Она взяла сухой ручкой Фросю:

— Уж я так боялась, так боялась за твою красавицу, что у меня как домой пришла — сразу же ноженьки отнялися…

Разговор утомил бабку Агату, она разволновалась и стала покашливать сухеньким, легким кашлем, который очень не понравился Фросе. Бабка полежала-полежала, усмехаясь собственной слабости и улыбкой этой принося извинения Фросе за то, что не может вымолвить слова. Потом, чуть набравшись сил, попросила:

— Доченька! За-ради бога живого сходи ты к отцу Георгию. Он чуть пониже тебя живет, на другой улице — но по сорочьей дороге тут два шага всего будет — сходи, прошу тебя.

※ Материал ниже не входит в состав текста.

-- ==== Sys2Proof/Laws/Decode.lean ====
section
/-! SUPPORT. The fields of a packed command word. -/

namespace Sys2Proof

/-- The word read as a number (30_encoding R70). -/
theorem pack_toNat (op a b : Byte) (w : Half) :
    (pack op a b w).toNat = op.toNat * 2 ^ 32 + a.toNat * 2 ^ 24 + b.toNat * 2 ^ 16 + w.toNat := by
  have h1 := op.isLt
  have h2 := a.isLt
  have h3 := b.isLt
  have h4 := w.isLt
  simp only [pack, BitVec.toNat_or, BitVec.toNat_shiftLeft, BitVec.toNat_setWidth]
  rw [Nat.mod_eq_of_lt (a := op.toNat) (by omega), Nat.mod_eq_of_lt (a := a.toNat) (by omega),
    Nat.mod_eq_of_lt (a := b.toNat) (by omega), Nat.mod_eq_of_lt (a := w.toNat) (by omega)]
  simp only [Nat.shiftLeft_eq]
  rw [Nat.mod_eq_of_lt (by omega), Nat.mod_eq_of_lt (by omega), Nat.mod_eq_of_lt (by omega)]
  have e1 : op.toNat * 2 ^ 32 ||| a.toNat * 2 ^ 24 = (op.toNat * 2 ^ 8 + a.toNat) * 2 ^ 24 := by
    rw [Nat.mul_comm op.toNat, ← Nat.two_pow_add_eq_or_of_lt (by omega)]; omega
  have e2 : (op.toNat * 2 ^ 8 + a.toNat) * 2 ^ 24 ||| b.toNat * 2 ^ 16 =
      ((op.toNat * 2 ^ 8 + a.toNat) * 2 ^ 8 + b.toNat) * 2 ^ 16 := by
    rw [Nat.mul_comm _ (2 ^ 24), ← Nat.two_pow_add_eq_or_of_lt (by omega)]; omega
  rw [e1, e2, Nat.mul_comm _ (2 ^ 16), ← Nat.two_pow_add_eq_or_of_lt (by omega)]
  omega

@[simp] theorem opOf_pack (op a b : Byte) (w : Half) : opOf (pack op a b w) = op := by
  apply BitVec.eq_of_toNat_eq
  have := op.isLt; have := a.isLt; have := b.isLt; have := w.isLt
  simp only [opOf, BitVec.extractLsb'_toNat, pack_toNat, Nat.shiftRight_eq_div_pow]; omega

@[simp] theorem aOf_pack (op a b : Byte) (w : Half) : aOf (pack op a b w) = a := by
  apply BitVec.eq_of_toNat_eq
  have := op.isLt; have := a.isLt; have := b.isLt; have := w.isLt
  simp only [aOf, BitVec.extractLsb'_toNat, pack_toNat, Nat.shiftRight_eq_div_pow]; omega

@[simp] theorem bOf_pack (op a b : Byte) (w : Half) : bOf (pack op a b w) = b := by
  apply BitVec.eq_of_toNat_eq
  have := op.isLt; have := a.isLt; have := b.isLt; have := w.isLt
  simp only [bOf, BitVec.extractLsb'_toNat, pack_toNat, Nat.shiftRight_eq_div_pow]; omega

@[simp] theorem wOf_pack (op a b : Byte) (w : Half) : wOf (pack op a b w) = w := by
  apply BitVec.eq_of_toNat_eq
  have := op.isLt; have := a.isLt; have := b.isLt; have := w.isLt
  simp only [wOf, BitVec.extractLsb'_toNat, pack_toNat, Nat.shiftRight_eq_div_pow]; omega

/-- Packed words are masked field by field. -/
theorem pack_and (op a b m1 m2 m3 : Byte) (w m4 : Half) :
    pack op a b w &&& pack m1 m2 m3 m4 = pack (op &&& m1) (a &&& m2) (b &&& m3) (w &&& m4) := by
  ext i hi
  simp only [pack, BitVec.getElem_and, BitVec.getElem_or, BitVec.getElem_shiftLeft, BitVec.getElem_setWidth,
    BitVec.getLsbD_and]
  rcases Nat.lt_or_ge i 16 with h | h
  · have h1 : i < 24 := by omega
    have h2 : i < 32 := by omega
    simp [h, h1, h2]
  · have hw : ∀ v : Half, v.getLsbD i = false := fun v => BitVec.getLsbD_of_ge _ _ h
    rcases Nat.lt_or_ge i 24 with h' | h'
    · have h2 : i < 32 := by omega
      simp [hw, h', h2, Nat.not_lt.mpr h]
    · have hb : ∀ v : Byte, v.getLsbD (i - 16) = false := fun v => BitVec.getLsbD_of_ge _ _ (by omega)
      rcases Nat.lt_or_ge i 32 with h3 | h3
      · simp [hw, hb, h3, Nat.not_lt.mpr h']
      · have ha : ∀ v : Byte, v.getLsbD (i - 24) = false := fun v => BitVec.getLsbD_of_ge _ _ (by omega)
        simp [hw, hb, ha, Nat.not_lt.mpr h3]

end Sys2Proof
end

Поклонись ему в ножки, пущай придет ко мне… Исповедаться охота. Сказано: «Не ведаем ни дня, ни часа, егда предстанем перед господом…» Сама бы сходила, да, видишь, обезножела я совсем!..

Фрося обещала выполнить просьбу бабки Агаты, и той словно легче стало. Она вдруг приподнялась немного, присела в своем великомученическом ложе, закрестила Фросю:

— Иди, иди доченька! Негоже ребенка одного оставлять, да не забудь к отцу-то Георгию наведаться…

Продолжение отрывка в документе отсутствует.